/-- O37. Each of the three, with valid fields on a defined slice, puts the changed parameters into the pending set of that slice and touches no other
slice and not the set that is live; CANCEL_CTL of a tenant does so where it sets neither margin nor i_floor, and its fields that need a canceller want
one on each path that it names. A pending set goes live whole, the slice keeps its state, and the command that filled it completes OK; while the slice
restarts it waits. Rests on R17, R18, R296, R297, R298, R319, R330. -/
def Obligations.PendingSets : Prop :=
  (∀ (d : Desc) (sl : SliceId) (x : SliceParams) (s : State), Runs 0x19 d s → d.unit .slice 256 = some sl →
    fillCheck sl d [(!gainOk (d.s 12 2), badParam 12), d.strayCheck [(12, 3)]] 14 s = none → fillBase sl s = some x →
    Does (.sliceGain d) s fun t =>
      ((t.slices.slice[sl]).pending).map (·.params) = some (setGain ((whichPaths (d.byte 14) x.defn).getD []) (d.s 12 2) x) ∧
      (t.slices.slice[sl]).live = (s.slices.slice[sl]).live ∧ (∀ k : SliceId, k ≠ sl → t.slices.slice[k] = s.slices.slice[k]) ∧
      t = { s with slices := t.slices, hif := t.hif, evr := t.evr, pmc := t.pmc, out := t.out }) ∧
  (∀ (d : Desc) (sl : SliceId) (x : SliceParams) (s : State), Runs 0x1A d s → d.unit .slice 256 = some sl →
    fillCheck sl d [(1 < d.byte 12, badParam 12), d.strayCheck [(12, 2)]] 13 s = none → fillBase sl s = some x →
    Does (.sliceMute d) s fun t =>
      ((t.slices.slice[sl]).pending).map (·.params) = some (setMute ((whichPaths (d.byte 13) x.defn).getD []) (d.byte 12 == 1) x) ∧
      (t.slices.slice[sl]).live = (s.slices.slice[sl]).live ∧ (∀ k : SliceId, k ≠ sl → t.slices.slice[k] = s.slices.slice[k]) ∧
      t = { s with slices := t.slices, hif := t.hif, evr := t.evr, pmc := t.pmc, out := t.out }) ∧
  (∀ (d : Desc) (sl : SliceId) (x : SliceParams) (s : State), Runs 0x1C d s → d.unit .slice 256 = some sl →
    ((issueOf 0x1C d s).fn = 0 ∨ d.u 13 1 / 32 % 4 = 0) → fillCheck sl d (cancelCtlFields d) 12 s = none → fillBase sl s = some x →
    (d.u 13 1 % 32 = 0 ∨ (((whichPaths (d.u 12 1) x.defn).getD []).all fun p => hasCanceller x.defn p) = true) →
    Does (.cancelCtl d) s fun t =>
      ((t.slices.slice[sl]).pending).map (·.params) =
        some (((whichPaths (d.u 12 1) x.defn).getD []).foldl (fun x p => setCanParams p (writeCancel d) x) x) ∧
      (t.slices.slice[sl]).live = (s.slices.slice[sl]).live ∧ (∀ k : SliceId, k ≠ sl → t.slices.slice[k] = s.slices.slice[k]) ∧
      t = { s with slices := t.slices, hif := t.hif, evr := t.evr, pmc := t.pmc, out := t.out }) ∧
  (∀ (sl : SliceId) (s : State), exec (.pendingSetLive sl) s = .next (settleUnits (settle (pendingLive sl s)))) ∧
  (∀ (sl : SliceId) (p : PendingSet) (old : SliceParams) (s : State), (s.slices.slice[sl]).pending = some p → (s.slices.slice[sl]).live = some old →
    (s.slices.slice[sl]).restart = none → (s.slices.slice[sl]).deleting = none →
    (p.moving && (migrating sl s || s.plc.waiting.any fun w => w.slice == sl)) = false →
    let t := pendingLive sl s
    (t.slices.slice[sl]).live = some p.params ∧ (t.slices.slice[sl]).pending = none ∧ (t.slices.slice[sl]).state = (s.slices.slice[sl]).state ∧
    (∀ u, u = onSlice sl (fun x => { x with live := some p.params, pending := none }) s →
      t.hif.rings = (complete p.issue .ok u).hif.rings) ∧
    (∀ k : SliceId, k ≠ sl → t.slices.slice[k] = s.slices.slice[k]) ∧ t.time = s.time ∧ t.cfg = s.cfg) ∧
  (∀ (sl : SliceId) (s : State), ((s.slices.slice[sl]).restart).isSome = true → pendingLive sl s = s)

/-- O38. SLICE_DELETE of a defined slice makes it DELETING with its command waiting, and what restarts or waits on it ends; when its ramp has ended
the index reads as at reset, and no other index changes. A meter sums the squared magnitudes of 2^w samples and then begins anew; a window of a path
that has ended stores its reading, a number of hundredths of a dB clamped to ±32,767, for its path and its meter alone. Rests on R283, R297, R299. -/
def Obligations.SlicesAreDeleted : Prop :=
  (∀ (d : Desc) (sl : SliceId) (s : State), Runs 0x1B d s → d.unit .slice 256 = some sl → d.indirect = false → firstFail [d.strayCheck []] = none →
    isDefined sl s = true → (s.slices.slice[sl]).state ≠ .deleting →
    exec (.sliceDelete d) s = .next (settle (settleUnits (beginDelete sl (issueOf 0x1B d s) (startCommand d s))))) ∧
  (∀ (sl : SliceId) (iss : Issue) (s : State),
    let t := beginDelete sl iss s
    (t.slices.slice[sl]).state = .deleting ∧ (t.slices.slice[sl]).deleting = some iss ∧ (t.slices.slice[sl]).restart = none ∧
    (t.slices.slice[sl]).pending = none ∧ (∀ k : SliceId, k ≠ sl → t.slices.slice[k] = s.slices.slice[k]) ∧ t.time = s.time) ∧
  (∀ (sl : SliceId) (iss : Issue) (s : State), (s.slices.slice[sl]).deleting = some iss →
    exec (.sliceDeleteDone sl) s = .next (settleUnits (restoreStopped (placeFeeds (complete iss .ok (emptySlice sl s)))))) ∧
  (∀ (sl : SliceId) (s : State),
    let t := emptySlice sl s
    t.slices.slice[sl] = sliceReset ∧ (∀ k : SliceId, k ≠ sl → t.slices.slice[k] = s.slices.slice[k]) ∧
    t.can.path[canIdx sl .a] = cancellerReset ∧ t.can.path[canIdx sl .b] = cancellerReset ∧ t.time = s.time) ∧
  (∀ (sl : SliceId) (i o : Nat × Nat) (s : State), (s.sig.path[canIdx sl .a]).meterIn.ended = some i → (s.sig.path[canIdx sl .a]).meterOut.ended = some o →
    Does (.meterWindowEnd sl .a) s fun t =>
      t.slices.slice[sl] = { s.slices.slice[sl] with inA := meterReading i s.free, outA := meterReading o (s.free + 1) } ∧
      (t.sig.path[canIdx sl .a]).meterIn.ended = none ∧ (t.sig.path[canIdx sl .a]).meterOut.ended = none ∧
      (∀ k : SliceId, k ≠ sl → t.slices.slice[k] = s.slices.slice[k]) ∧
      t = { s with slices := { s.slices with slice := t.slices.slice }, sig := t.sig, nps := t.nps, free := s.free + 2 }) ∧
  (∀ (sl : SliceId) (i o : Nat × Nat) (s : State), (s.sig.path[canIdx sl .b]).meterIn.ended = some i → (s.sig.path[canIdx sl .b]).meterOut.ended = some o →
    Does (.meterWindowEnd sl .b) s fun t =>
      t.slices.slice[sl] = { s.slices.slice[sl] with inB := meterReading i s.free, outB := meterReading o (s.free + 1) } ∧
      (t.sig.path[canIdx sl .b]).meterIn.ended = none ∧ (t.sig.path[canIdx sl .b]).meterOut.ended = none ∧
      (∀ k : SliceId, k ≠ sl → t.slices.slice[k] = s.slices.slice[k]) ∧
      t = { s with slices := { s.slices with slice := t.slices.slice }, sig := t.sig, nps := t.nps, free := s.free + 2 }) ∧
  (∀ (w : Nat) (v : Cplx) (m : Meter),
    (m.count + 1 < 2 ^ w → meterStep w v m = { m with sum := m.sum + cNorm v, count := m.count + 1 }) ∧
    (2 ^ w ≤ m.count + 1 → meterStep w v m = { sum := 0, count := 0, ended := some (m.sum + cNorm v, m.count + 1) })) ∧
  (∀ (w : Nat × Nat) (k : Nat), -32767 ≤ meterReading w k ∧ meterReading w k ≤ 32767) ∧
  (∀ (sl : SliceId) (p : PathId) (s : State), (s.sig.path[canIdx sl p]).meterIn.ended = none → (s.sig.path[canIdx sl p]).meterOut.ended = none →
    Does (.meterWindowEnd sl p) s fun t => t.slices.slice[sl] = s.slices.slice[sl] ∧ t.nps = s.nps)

EXERCISE DIRECTIONS:
From the records above, give again exactly the lines running from the line with "t.hif.rings = (complete" to the line with "isDefined sl s", inclusive.

EXERCISE OUTPUT:
      t.hif.rings = (complete p.issue .ok u).hif.rings) ∧
    (∀ k : SliceId, k ≠ sl → t.slices.slice[k] = s.slices.slice[k]) ∧ t.time = s.time ∧ t.cfg = s.cfg) ∧
  (∀ (sl : SliceId) (s : State), ((s.slices.slice[sl]).restart).isSome = true → pendingLive sl s = s)

/-- O38. SLICE_DELETE of a defined slice makes it DELETING with its command waiting, and what restarts or waits on it ends; when its ramp has ended
the index reads as at reset, and no other index changes. A meter sums the squared magnitudes of 2^w samples and then begins anew; a window of a path
that has ended stores its reading, a number of hundredths of a dB clamped to ±32,767, for its path and its meter alone. Rests on R283, R297, R299. -/
def Obligations.SlicesAreDeleted : Prop :=
  (∀ (d : Desc) (sl : SliceId) (s : State), Runs 0x1B d s → d.unit .slice 256 = some sl → d.indirect = false → firstFail [d.strayCheck []] = none →
    isDefined sl s = true → (s.slices.slice[sl]).state ≠ .deleting →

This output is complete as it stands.